WORK INSTRUCTION: The lines wanted run from the first one below through the one with "then some ((List.range". Return them exactly.

-------- DATASET RECORDS

/-- The bytes of a manifest in the flash tier: the header tells how many pages hold it. -/
def flashManifest (s : State) (at' : DWord) : Option Bytes :=
  let b := locBlock at'
  let page := fun i => pageData s b (locPage at' + i)
  let head := page 0
  let total := manifestLen (field head 4 4) (field head 24 2)
  let n := (total + 16383) / 16384
  if blockExists s b && (s.block b).state = bsValid && decide (locPage at' + n ≤ s.flt.pages.toNat) && decide (n ≤ 68)
  then some ((List.range n).flatMap page) else none

def pinBlock (b : Nat) (s : State) : State := if blockExists s b then setBlock b (fun x => { x with pins := x.pins + 1 }) s else s
def unpinBlock (b : Nat) (s : State) : State := setBlock b (fun x => { x with pins := x.pins - 1 }) s

/-! ## Moving shards (R424) -/

def stagingLo (s : State) (i : Ingest) : Nat := (s.region i.stg).lo

/-- Fetches that have begun. -/
def fetching (i : Ingest) : List ShardJob := i.active.filter fun x => x.begun && !(match x.src with | .window _ _ => true | _ => false)

/-- The reads of a shard's pages on its LUN. -/
def queuePages (n shard : Nat) (loc : DWord) (len : Nat) (s : State) : State :=
  let b := locBlock loc
  let pages := (len + 16383) / 16384
  if !blockExists s b || decide (s.flt.pages.toNat < locPage loc + pages) then
    setIngest n (fun i => { i with active := i.active.map fun y => if y.shard = shard then { y with failed := true } else y }) s
  else
    let s := setIngest n (fun i => { i with active := i.active.map fun y => if y.shard = shard then { y with left := pages } else y }) s
    let reads := (List.range pages).map fun p => ({ block := b, page := locPage loc + p, who := .ingest n shard } : PageRead)
    pump (lunKey b) (setLun (lunKey b) (fun l => { l with reads := l.reads ++ reads }) s)

/-- A fetch of a shard begins, into the first of the two places at the start of STG that no other fetch uses. -/
def beginFetch (n shard : Nat) (src : ShardSrc) (waiters : List Sub) (s : State) : State :=
  let i := s.ingest n
  let lo := stagingLo s i
  let place := if (fetching i).any fun x => x.at' = lo then lo + shardBytes else lo
  let job : ShardJob := { shard := shard, src := src, at' := place, waiters := waiters, begun := true, left := 0, failed := false }
  let s := setIngest n (fun i => { i with
    active := (i.active.filter fun x => x.shard ≠ shard) ++ [job]
    shards := Tab.set .absent i.shards shard .staging }) s
  match src with
  | .flash loc => queuePages n shard loc (shardLen i.imageLen shard) s
  | _ => s

/-- The next shard to fetch: one that INGEST_SHARD named and that waits, else the next of an ingest that fetches its own, past
those that have failed. -/
def nextShard (i : Ingest) : Option (Nat × ShardSrc × List Sub × Bool) :=
  match i.active.find? fun x => !x.begun with
  | some x => some (x.shard, x.src, x.waiters, false)
  | none =>
    if i.src = 1 then none else
    match (List.range (i.nshards - i.nextFetch)).find? fun k =>
        Tab.get ShardState.absent i.shards (i.nextFetch + k) = .absent && !(i.active.any fun x => x.shard = i.nextFetch + k) &&
          !i.refetch.contains (i.nextFetch + k) with
    | some k =>
      let n := i.nextFetch + k
      some (n, if i.src = 2 then .flash (i.locs.getD n 0) else .host, [], true)
    | none => none

/-- Shards begin to move, two at a time, while the ingest is not suspended. -/
def startShards (n : Nat) : Nat → State → State
  | 0, s => s
  | fuel + 1, s =>
    let i := s.ingest n
    if i.suspended || i.building || decide (2 ≤ (fetching i).length) then s else
    match nextShard i with
    | none => s
    | some (shard, src, ws, own) =>
      let s := beginFetch n shard src ws s
      startShards n fuel (if own then setIngest n (fun i => { i with nextFetch := shard + 1 }) s else s)

/-- A SUSPEND is reached once no shard moves (R421); the timeout has stopped. -/
def settleIngest (n : Nat) (s : State) : State :=
  let i := s.ingest n
  let reached := s.longSuspended (.ingest n)
  if i.suspended && !reached && !(i.active.any fun x => x.begun) then
    settleLong (.ingest n) 0x18 (markLong (.ingest n) true (setIngest n (fun i => { i with since := s.ms - i.since }) s))
  else s

/-- What waits for a shard ends; the reading of its window ends with it. -/
def endShard (n shard : Nat) (st : BitVec 16) (s : State) : State :=
  let i := s.ingest n
  match i.active.find? fun x => x.shard = shard with
  | none => s
  | some x =>
    let s := setIngest n (fun i => { i with active := i.active.filter fun y => y.shard ≠ shard }) s
    x.waiters.foldl (fun s sub => endWith sub st s) s

/-! ## Ingest windows (R425, R426) -/

def State.window (s : State) (f w : Nat) : Window := Tab.get Window.closed (s.func f).windows w

def setWindow (f w : Nat) (g : Window → Window) (s : State) : State :=
  setFunc s f fun x => { x with windows := Tab.upd Window.closed x.windows w g }

def Window.isOpen (w : Window) : Bool := w.gen.getLsbD 0

/-- The device address of a window's span. -/
def windowAt (s : State) (w : Window) : Nat := (s.region w.stg.toNat).lo + shardBytes * w.offset.toNat

/-- A function may use this span of a STAGING region. -/
def stagingSpan (s : State) (f stg offset : Nat) : Bool :=
  let r := s.region stg
  r.size ≠ 0 && r.type = 5 && r.owner.toNat = f && decide (shardBytes * (offset + 1) ≤ r.len)

/-- Another open window of the function covers the span. -/
def spanCovered (s : State) (f stg offset : Nat) : Bool :=
  (List.range 16).any fun w => (s.window f w).isOpen && (s.window f w).stg.toNat = stg && (s.window f w).offset.toNat = offset

/-- Opens a window, or refuses. -/
def openWindow (sub : Sub) (w : Nat) (stg : Byte) (offset : Word) (s : State) : State :=
  let f := sub.fn.val
  if !(s.func f).winEn then endWith sub St.accessDenied s
  else if (s.window f w).isOpen then endWith sub St.badCommand s
  else if !((s.region stg.toNat).size ≠ 0 && (s.region stg.toNat).type = 5 && (s.region stg.toNat).owner.toNat = f) then
    endWith sub St.accessDenied s
  else if !stagingSpan s f stg.toNat offset.toNat || spanCovered s f stg.toNat offset.toNat then endWith sub St.badCommand s
  else
    let s := setWindow f w (fun x => { x with
      gen := wrapUp x.gen 1
      stg := stg
      offset := offset.setWidth 16 }) s
    reply sub St.ok (s.window f w).gen.toNat s

/-- Closes an open window. -/
def closeWindow (f w : Nat) (s : State) : State :=
  if (s.window f w).isOpen then
    setWindow f w (fun x => { x with gen := wrapUp x.gen 1, droppedSince := 0, hasClosed := true }) s
  else s

/-- An INGEST_SHARD no longer reads the window's span: the WIN_OPENs that waited for it go on. -/
def endReading (f w : Nat) (s : State) : State :=
  let s := setWindow f w (fun x => { x with reading := x.reading - 1 }) s
  let x := s.window f w
  if x.reading ≠ 0 then s
  else x.opens.foldl (fun s o => openWindow o.1 w o.2.1 o.2.2 s) (setWindow f w (fun x => { x with opens := [] }) s)

/-- The part of `endShard` that concerns a window. -/
def endShardWindow (n shard : Nat) (s : State) : State :=
  let i := s.ingest n
  match i.active.find? fun x => x.shard = shard with
  | some x => match x.src with
    | .window w _ => endReading i.sub.fn w s
    | _ => s
  | none => s

/-! ## The end of an ingest -/

/-- What an ingest still holds goes: waiting INGEST_SHARDs, its queued flash reads, its pins, the table slot it holds. -/
def clearIngest (n : Nat) (s : State) : State :=
  let i := s.ingest n
  let s := i.active.foldl (fun s x => endShard n x.shard St.noSuchJob (endShardWindow n x.shard s)) s
  let s := { s with flt := { s.flt with units := s.flt.units.map fun u => (u.1, { u.2 with reads := u.2.reads.filter fun r =>
    match r.who with
    | .ingest job _ => job ≠ n
    | .direct _ => true }) } }
  let s := if i.src = 2 then i.locs.foldl (fun s l => unpinBlock (locBlock l) s) s else s
  let s := (List.range 4).foldl (fun s k =>
    if (s.slot k).held && (match (s.slot k).tag with | some t => t.1 = i.handle | none => false)
    then setSlot k (fun t => { t with held := false }) s else s) s
  { s with
    gdl := { s.gdl with builds := s.gdl.builds.filter fun b => b.ingest ≠ n }
    lfl := { s.lfl with ingests := Tab.set Ingest.none s.lfl.ingests n Ingest.none } }

/-- The ingest has failed or is cancelled: its version is FAILED. -/
def failIngest (n : Nat) (s : State) : State :=
  let h := (s.ingest n).handle
  clearIngest n (setVersion s (h % 1024) fun v => { v with state := 5 })

/-- CANCEL of an ingest. -/
def cancelIngest (n : Nat) (s : State) : State :=
  let sub := (s.ingest n).sub
  finishLong (.ingest n) sub (plainCompletion sub St.cancelled 0) (failIngest n s)

def suspendIngest (n : Nat) (s : State) : State := settleIngest n (setIngest n (fun i => { i with suspended := true }) s)

def resumeIngest (n : Nat) (s : State) : State :=
  let reached := s.longSuspended (.ingest n)
  let s := setIngest n (fun i => { i with suspended := false, since := if reached then s.ms - i.since else i.since }) s
  startShards n 4 (settleLong (.ingest n) 0x19 (markLong (.ingest n) false s))

/-! ## INGEST -/

/-- The image fits its region and every TMAP entry lies in it. -/
def imageFits (r : RegionEntry) (m : Manifest) : Bool :=
  decide (m.imageLen ≤ if r.comp then 255 * r.len / 256 else r.len) &&
  m.tmap.all fun e => decide (e.2.1 + e.2.2 ≤ (m.imageLen + 2047) / 2048)

def ingestTimeout (req : IngestReq) : Nat := if req.timeoutMs = 0 then 60000 else req.timeoutMs.toNat

/-- The version entry an ingest takes: the lowest that is FREE. An ACTIVE version never changes (R299), so a region that
holds one, or one that retires and is still referenced, has no place for an image. -/
def newVersion (s : State) (dst : Nat) : Option Nat :=
  if s.lfl.versions.any fun v => (v.2.state = 3 || v.2.state = 4) && v.2.region = dst then none
  else (firstFree (fun k => (s.version (k + 1)).state ≠ 0) 1023).map fun k => k + 1

def startIngest (sub : Sub) (req : IngestReq) (m : Manifest) (key : Bytes) (e : Nat) (s : State) : State :=
  let r := s.region req.dst.toNat
  let s := setVersion s e fun v => { Version.free with
    state := 1
    gen := v.gen
    owner := r.owner
    region := req.dst.toNat
    addr := r.lo }
  let n := s.lfl.nextJob
  let i : Ingest := {
    sub := sub
    src := req.src.toNat
    dst := req.dst.toNat
    stg := req.stg.toNat
    timeoutMs := ingestTimeout req
    report := req.report.toNat
    nshards := m.nshards
    imageLen := m.imageLen
    nonce := m.nonce
    tags := m.tags
    tmap := m.tmap
    key := key
    locs := req.locs
    handle := handleOf s e
    shards := []
    active := []
    nextFetch := 0
    refetch := []
    since := s.ms
    suspended := false
    building := false }
  let i := if i.src = 2 then { i with locs := req.locs.take m.nshards ++ [req.manifestAt] } else i
  let s := { s with lfl := { s.lfl with nextJob := n + 1, ingests := Tab.set Ingest.none s.lfl.ingests n i } }
  let s := if i.src = 2 then i.locs.foldl (fun s l => pinBlock (locBlock l) s) s else s
  let s := addLong { fn := sub.fn, jobId := sub.jobId, kind := .ingest n, suspended := false, waiting := [] } s
  startShards n 4 s

def execIngest (sub : Sub) (req : IngestReq) (s : State) : Out :=
  hostCommand 0x10 sub (fun s =>
    let f := sub.fn.val
    let dst := s.region req.dst.toNat
    let stg := s.region req.stg.toNat
    let mine := fun (r : RegionEntry) (t : BitVec 3) => r.size ≠ 0 && r.type = t && r.owner.toNat = f
    if decide (2 < req.src.toNat) then endWith sub St.badCommand s
    else if req.src = 2 ∧ f ≠ 0 then endWith sub St.accessDenied s
    else if !mine dst 1 || !mine stg 5 then endWith sub St.accessDenied s
    else if stg.len < 2 * shardBytes then endWith sub St.badCommand s
    else if req.src = 2 ∧ !tierReady s then endWith sub St.flashNotReady s
    else
      match (if req.src = 2 then flashManifest s req.manifestAt else some req.manifest).bind parseManifest with
      | none => endWith sub St.ingestAuth s
      | some m =>
        match unwrapFor 1 f m.wrapped req.key with
        | none => endWith sub St.ingestAuth s
        | some key =>
          if Crypto.gcmTag key (manifestIv m.nonce) m.head [] ≠ m.mtag then endWith sub St.ingestAuth s
          else if !imageFits dst m then endWith sub St.ingestSpace s
          else match newVersion s req.dst.toNat with
            | none => endWith sub St.ingestSpace s
            | some e => startIngest sub req m key e s) s

/-! ## INGEST_SHARD -/

/-- The first ingest of the function that carries this job ID. -/
def targetIngest (s : State) (f : Nat) (target : Word) : Option Nat :=
  s.lfl.longOps.findSome? fun l => if l.fn = f ∧ l.jobId = target then (match l.kind with | .ingest n => some n | _ => none) else none

/-- One more command waits for a shard that is on its way already. -/
def joinShard (n shard : Nat) (sub : Sub) (s : State) : State :=
  setIngest n (fun i => { i with active := i.active.map fun x =>
    if x.shard = shard then { x with waiters := x.waiters ++ [sub] } else x }) s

----------------

TASK RESULT:
/-- The bytes of a manifest in the flash tier: the header tells how many pages hold it. -/
def flashManifest (s : State) (at' : DWord) : Option Bytes :=
  let b := locBlock at'
  let page := fun i => pageData s b (locPage at' + i)
  let head := page 0
  let total := manifestLen (field head 4 4) (field head 24 2)
  let n := (total + 16383) / 16384
  if blockExists s b && (s.block b).state = bsValid && decide (locPage at' + n ≤ s.flt.pages.toNat) && decide (n ≤ 68)
  then some ((List.range n).flatMap page) else none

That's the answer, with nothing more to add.